(Dataset items)
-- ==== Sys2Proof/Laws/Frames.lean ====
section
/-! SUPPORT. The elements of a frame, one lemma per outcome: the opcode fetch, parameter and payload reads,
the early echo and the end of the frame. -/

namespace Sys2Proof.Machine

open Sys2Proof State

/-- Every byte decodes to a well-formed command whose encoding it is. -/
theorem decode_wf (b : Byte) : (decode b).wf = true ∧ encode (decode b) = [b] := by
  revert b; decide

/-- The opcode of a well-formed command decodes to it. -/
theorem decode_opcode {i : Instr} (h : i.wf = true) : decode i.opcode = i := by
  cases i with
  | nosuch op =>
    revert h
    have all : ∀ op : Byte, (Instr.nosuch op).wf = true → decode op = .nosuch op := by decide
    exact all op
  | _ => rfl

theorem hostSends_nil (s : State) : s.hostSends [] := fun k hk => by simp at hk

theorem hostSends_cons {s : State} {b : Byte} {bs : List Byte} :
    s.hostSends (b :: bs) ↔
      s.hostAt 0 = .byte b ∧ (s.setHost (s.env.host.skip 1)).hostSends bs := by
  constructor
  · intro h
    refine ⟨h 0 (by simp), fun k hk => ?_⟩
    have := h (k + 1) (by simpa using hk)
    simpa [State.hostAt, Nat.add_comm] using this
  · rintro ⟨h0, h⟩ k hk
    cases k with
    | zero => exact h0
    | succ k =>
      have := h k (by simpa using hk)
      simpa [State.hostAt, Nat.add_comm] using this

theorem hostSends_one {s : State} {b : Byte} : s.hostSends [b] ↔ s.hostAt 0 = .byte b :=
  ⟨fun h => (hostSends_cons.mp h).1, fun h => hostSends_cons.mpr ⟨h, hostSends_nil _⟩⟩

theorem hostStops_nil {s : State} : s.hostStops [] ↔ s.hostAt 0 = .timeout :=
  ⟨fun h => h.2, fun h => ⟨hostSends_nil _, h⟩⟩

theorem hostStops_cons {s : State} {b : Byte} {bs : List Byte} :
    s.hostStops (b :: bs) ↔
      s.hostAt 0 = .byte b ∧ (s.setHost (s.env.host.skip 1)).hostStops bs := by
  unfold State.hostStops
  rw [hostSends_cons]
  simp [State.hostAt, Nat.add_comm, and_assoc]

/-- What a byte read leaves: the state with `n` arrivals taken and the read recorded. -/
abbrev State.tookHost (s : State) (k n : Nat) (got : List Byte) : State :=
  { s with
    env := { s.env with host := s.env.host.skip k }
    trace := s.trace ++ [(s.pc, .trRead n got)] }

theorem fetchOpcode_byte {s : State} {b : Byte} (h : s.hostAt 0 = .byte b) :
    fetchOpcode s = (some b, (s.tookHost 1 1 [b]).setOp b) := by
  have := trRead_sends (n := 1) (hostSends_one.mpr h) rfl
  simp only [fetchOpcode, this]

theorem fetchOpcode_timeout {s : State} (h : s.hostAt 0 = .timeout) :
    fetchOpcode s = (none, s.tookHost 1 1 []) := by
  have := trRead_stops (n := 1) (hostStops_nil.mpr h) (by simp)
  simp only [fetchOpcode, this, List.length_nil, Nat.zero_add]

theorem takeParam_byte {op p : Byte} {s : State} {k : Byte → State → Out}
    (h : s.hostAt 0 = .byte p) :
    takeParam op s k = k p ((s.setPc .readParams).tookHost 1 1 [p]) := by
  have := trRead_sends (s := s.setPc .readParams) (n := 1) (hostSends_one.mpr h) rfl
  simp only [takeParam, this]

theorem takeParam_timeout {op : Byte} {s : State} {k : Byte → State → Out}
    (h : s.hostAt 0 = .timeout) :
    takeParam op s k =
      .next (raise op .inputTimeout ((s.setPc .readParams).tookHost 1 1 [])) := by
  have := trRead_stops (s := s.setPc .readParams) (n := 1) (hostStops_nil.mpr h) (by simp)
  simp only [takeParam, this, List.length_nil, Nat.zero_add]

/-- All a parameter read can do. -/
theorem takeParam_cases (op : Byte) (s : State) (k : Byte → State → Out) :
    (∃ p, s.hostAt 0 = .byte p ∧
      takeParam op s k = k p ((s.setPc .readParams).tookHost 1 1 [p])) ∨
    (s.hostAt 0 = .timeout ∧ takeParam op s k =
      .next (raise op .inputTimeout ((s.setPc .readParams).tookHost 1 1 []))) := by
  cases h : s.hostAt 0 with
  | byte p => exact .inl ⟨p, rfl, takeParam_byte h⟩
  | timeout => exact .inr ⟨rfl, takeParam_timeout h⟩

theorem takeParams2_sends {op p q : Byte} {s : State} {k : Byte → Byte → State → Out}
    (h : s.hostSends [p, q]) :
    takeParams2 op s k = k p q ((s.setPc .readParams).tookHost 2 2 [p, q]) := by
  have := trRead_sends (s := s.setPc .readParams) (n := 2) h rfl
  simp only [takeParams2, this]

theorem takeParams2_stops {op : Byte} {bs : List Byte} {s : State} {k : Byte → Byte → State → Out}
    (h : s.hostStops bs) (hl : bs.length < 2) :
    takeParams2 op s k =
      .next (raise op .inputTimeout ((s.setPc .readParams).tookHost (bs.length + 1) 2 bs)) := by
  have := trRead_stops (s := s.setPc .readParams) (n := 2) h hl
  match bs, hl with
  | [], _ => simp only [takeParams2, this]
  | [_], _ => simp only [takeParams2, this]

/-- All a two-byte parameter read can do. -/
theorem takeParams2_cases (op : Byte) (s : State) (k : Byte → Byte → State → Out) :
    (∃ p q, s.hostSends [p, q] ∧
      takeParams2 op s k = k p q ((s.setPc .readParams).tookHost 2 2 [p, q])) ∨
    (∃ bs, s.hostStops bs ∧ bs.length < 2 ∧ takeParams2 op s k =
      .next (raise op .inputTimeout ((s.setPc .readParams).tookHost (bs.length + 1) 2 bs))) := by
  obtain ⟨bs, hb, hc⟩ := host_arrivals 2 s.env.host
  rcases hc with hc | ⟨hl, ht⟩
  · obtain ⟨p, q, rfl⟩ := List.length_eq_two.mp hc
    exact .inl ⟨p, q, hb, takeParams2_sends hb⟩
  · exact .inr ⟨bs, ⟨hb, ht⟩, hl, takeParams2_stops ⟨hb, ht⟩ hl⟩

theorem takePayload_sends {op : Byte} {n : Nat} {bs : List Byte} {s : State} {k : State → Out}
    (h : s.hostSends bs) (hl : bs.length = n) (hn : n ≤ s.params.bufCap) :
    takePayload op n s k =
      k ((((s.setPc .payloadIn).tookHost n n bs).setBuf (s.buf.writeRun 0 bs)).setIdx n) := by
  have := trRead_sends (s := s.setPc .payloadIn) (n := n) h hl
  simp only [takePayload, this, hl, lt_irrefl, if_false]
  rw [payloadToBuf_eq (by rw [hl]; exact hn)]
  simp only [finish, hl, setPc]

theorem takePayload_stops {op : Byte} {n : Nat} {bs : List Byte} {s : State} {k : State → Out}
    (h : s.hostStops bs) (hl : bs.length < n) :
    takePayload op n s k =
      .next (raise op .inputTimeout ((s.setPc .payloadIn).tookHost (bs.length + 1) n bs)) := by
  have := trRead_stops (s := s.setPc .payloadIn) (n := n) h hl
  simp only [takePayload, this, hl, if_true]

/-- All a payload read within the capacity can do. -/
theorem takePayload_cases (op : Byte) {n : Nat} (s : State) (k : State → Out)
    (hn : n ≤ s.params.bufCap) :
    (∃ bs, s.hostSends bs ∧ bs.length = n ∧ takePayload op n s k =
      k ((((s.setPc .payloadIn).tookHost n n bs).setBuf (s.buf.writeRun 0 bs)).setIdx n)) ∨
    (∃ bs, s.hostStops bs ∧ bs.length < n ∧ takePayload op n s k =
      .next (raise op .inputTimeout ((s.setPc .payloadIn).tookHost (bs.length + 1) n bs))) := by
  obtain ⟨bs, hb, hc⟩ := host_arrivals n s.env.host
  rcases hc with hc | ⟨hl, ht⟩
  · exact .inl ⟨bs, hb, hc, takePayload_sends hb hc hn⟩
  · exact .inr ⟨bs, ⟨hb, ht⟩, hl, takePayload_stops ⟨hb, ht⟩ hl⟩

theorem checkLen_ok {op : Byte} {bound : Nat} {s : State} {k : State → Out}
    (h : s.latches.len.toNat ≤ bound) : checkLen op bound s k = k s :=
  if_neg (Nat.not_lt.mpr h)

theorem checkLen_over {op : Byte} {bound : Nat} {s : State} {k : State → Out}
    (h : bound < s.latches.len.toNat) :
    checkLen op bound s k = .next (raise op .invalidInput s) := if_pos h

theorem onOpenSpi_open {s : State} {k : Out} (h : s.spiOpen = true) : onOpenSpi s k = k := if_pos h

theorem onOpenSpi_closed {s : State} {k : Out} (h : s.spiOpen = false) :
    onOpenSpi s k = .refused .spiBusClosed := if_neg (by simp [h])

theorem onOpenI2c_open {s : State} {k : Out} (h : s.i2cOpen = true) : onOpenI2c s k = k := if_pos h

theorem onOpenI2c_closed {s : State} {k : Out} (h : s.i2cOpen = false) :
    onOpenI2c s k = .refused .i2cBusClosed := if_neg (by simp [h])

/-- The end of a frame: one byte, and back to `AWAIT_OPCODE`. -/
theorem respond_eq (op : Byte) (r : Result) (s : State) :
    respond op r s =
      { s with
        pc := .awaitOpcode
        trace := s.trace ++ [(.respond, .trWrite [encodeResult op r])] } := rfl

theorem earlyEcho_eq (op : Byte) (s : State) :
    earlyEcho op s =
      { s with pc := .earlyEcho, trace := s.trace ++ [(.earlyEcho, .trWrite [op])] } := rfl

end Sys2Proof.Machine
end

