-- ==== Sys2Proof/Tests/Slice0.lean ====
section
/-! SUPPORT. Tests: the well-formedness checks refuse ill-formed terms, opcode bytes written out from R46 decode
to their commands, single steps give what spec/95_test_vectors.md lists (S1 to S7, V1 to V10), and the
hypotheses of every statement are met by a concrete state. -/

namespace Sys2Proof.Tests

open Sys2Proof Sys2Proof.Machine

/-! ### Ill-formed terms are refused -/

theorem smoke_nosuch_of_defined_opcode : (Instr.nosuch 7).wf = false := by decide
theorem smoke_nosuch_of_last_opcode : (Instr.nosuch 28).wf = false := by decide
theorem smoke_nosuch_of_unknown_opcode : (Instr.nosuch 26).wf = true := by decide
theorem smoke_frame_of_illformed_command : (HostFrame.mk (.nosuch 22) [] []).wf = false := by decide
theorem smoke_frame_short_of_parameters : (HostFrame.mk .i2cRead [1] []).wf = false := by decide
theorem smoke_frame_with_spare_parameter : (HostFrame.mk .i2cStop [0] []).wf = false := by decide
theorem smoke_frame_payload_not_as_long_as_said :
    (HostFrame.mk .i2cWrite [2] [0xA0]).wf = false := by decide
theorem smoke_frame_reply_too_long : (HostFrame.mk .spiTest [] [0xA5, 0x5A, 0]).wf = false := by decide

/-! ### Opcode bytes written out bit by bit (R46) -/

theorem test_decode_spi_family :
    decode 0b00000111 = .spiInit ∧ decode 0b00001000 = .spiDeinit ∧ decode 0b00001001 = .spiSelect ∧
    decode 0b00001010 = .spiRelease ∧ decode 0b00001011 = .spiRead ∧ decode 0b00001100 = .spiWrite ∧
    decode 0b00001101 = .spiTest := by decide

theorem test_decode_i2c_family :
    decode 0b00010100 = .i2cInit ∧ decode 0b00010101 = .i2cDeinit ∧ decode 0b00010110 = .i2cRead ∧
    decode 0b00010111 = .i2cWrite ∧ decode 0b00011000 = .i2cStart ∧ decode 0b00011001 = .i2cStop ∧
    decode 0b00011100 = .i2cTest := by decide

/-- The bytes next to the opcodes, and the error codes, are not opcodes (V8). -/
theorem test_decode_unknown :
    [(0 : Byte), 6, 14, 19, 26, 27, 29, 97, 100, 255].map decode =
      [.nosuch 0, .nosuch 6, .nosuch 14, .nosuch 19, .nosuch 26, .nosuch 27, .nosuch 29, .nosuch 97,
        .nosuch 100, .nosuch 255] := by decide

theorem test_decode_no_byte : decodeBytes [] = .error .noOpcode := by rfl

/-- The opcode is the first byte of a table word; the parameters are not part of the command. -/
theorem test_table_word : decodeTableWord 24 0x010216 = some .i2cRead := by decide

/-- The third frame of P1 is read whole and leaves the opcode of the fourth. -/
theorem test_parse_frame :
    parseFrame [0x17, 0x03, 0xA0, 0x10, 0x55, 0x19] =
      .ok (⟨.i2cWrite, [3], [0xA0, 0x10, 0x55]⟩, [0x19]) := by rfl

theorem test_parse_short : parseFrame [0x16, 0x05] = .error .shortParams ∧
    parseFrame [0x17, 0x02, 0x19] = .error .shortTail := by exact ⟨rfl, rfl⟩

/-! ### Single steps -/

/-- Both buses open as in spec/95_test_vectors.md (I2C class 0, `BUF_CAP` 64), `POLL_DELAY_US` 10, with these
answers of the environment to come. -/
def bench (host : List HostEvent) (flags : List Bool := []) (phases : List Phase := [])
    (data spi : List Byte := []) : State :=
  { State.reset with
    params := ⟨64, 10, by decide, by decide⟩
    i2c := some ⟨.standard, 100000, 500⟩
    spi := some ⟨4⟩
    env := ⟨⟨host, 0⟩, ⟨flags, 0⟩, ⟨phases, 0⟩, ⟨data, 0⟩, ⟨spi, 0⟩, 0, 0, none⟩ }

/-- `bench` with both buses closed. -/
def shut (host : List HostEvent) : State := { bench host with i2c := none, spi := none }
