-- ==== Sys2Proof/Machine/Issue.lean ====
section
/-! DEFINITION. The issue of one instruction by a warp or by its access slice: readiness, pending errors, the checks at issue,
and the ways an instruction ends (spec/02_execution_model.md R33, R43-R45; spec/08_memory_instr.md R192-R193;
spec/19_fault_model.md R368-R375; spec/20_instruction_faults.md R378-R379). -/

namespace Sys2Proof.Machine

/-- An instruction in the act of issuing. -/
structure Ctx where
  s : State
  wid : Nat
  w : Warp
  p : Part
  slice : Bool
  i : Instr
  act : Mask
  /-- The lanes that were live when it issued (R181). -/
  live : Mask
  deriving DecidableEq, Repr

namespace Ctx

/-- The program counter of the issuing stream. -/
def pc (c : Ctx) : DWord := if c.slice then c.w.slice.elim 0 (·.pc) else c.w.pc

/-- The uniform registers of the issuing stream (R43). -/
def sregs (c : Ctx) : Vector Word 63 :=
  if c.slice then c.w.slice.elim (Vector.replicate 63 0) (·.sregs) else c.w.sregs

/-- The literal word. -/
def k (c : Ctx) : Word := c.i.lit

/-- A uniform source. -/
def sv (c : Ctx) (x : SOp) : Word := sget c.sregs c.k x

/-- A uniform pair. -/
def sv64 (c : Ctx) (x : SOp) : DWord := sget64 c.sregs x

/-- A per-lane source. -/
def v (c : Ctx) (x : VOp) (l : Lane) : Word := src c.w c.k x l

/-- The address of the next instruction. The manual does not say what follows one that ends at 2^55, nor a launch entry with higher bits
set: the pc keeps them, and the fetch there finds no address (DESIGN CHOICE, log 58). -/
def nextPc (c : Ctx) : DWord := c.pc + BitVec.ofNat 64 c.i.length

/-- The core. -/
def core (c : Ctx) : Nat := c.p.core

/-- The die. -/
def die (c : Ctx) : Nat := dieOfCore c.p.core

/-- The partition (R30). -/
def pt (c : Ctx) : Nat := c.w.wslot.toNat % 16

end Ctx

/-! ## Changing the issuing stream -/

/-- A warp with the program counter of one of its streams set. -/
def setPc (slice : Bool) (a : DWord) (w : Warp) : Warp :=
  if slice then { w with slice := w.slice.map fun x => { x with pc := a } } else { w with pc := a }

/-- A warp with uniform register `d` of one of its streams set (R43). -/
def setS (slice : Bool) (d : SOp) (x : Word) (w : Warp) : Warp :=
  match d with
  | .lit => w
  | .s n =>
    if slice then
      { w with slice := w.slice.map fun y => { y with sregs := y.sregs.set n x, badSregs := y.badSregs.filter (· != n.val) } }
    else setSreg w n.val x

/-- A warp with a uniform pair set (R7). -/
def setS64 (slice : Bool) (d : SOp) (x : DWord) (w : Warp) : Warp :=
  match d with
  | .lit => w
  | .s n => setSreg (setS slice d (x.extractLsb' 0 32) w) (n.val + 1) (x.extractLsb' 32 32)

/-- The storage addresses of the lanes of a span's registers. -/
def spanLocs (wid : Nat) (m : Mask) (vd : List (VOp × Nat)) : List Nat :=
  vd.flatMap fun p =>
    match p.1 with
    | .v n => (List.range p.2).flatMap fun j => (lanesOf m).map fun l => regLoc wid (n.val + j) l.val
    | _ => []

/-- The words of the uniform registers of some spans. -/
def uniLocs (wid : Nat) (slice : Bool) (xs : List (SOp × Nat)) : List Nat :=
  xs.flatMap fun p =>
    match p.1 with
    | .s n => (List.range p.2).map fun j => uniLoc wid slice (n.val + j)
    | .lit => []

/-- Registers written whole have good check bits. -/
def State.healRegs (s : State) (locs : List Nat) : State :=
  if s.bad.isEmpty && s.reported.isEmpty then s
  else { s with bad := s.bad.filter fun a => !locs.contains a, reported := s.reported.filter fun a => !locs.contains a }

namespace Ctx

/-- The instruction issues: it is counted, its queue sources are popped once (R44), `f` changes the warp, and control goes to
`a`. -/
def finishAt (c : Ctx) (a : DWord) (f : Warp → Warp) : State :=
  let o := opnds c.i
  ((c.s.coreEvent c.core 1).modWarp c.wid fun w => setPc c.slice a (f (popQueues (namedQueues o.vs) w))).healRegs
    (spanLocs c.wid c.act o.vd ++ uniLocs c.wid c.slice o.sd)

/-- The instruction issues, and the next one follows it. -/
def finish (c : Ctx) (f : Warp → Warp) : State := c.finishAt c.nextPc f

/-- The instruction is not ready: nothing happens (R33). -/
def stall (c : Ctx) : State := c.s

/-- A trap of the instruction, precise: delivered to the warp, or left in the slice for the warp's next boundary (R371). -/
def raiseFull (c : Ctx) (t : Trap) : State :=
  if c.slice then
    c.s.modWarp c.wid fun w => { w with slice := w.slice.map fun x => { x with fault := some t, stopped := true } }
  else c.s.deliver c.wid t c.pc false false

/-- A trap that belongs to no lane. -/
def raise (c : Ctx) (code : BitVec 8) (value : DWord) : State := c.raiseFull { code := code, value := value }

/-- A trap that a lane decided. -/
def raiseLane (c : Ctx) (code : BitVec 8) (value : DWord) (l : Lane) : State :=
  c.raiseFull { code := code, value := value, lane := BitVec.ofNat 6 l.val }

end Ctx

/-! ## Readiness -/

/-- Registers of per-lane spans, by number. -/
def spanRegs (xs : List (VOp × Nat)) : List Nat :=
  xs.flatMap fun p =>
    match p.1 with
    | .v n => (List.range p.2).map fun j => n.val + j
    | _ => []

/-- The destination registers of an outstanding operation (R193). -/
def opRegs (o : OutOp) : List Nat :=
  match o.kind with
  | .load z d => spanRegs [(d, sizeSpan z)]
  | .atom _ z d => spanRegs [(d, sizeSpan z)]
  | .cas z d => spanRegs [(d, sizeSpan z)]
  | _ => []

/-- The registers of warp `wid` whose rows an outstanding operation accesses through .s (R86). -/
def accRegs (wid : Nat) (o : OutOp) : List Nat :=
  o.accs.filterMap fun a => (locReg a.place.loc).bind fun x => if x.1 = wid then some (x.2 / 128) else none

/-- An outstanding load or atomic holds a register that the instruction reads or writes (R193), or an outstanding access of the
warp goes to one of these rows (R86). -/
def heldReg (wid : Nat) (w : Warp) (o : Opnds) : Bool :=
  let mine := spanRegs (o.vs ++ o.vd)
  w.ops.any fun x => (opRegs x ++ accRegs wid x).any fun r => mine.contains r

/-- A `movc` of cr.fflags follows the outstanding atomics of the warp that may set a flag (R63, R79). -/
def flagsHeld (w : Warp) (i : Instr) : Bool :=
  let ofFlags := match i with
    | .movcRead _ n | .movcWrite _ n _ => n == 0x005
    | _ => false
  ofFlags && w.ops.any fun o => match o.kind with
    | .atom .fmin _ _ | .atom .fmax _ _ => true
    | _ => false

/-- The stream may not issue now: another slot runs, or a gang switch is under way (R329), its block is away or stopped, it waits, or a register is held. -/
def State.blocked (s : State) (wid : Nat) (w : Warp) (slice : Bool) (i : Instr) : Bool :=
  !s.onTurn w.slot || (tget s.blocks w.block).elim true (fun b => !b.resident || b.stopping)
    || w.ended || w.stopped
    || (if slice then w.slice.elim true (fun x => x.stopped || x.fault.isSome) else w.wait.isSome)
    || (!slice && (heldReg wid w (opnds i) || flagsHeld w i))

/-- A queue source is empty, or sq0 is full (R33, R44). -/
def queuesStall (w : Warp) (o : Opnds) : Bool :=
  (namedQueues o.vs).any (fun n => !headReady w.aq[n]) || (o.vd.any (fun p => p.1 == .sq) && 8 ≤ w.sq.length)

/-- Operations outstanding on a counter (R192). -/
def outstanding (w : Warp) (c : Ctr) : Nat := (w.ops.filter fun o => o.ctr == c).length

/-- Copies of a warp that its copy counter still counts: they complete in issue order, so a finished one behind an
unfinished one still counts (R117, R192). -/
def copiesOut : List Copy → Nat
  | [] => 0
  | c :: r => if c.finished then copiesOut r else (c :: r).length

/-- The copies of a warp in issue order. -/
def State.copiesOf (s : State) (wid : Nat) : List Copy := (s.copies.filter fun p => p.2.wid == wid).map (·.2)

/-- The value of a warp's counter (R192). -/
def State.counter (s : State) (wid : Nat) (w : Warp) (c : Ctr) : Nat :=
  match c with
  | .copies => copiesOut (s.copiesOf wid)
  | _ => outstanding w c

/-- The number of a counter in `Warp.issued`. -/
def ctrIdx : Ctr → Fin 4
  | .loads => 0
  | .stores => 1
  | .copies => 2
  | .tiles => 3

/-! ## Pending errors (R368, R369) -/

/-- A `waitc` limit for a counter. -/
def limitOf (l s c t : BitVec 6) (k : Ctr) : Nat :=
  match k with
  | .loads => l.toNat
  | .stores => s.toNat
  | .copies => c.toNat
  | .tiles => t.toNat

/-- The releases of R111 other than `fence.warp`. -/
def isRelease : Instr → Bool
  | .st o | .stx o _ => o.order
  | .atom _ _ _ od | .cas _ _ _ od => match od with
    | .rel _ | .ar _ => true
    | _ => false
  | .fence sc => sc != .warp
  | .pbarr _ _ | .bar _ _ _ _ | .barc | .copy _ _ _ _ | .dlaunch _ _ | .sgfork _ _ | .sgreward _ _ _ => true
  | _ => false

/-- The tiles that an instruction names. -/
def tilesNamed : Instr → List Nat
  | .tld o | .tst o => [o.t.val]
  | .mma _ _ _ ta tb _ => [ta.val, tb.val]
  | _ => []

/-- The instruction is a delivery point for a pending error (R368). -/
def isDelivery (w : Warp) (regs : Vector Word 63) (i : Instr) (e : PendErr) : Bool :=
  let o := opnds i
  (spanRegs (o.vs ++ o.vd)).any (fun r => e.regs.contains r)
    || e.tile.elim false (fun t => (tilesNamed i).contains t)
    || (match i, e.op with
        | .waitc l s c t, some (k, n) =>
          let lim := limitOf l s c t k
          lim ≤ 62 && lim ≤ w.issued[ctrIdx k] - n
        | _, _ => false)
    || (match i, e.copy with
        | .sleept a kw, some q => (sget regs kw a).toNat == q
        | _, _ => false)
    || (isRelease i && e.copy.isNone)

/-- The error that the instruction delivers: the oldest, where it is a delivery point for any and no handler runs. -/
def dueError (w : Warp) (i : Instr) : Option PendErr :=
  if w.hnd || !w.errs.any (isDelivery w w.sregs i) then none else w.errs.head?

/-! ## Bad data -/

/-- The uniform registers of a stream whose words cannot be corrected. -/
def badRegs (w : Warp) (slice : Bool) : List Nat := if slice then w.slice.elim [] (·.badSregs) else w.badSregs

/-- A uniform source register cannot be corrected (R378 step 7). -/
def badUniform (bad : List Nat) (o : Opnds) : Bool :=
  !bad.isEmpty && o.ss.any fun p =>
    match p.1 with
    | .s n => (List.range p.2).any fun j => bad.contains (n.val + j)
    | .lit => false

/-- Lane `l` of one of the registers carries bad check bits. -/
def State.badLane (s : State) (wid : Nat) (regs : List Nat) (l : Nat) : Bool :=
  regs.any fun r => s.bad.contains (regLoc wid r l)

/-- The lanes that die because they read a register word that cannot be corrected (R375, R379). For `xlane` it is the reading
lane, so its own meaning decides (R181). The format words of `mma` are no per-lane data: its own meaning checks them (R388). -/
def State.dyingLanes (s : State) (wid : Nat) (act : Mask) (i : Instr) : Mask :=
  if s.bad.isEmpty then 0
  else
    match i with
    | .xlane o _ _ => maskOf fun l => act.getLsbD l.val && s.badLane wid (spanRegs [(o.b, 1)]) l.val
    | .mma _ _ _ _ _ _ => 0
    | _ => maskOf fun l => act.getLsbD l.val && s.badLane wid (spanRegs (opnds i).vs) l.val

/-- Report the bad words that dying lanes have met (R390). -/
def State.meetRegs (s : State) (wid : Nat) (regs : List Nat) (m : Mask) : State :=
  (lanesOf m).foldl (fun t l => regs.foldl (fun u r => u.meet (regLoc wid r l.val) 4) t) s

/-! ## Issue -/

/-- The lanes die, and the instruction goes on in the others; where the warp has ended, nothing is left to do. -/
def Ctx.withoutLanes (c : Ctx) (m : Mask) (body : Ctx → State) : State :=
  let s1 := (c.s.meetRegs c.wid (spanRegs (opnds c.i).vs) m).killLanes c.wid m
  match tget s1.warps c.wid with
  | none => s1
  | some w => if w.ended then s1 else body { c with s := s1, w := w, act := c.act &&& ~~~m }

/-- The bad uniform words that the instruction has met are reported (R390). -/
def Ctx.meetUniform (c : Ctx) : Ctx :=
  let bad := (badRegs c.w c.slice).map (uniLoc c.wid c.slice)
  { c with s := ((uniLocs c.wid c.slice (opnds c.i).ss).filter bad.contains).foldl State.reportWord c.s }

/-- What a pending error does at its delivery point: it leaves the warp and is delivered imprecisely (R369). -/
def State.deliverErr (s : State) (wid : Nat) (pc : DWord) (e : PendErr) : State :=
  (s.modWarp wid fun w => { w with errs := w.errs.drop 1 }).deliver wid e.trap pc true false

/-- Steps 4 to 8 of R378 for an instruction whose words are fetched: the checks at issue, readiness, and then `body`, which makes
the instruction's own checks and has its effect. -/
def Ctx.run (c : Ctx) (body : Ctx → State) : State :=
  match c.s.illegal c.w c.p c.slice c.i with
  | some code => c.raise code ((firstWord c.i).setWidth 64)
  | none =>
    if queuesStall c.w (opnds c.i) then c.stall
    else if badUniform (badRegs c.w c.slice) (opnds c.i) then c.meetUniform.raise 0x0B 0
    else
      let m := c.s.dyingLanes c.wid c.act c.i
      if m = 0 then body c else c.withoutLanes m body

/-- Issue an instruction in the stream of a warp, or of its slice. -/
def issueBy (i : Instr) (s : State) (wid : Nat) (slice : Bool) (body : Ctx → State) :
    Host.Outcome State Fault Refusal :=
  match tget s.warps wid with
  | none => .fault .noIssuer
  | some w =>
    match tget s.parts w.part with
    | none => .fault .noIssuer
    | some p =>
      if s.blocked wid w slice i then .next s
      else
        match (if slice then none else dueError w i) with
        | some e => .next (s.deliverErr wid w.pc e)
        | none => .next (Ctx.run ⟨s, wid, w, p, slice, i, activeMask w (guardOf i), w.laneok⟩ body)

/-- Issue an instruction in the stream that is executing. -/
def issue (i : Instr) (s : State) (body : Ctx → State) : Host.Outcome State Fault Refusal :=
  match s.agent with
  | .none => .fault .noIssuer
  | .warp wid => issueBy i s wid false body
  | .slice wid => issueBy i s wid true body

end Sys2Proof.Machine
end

→ **Directions for this task**
Set aside each line above that includes the string "leaves" and report it.

→ **Exercise output**
/-- What a byte read leaves: the state with `n` arrivals taken and the read recorded. -/
/-- The third frame of P1 is read whole and leaves the opcode of the fourth. -/
/-- What a pending error does at its delivery point: it leaves the warp and is delivered imprecisely (R369). -/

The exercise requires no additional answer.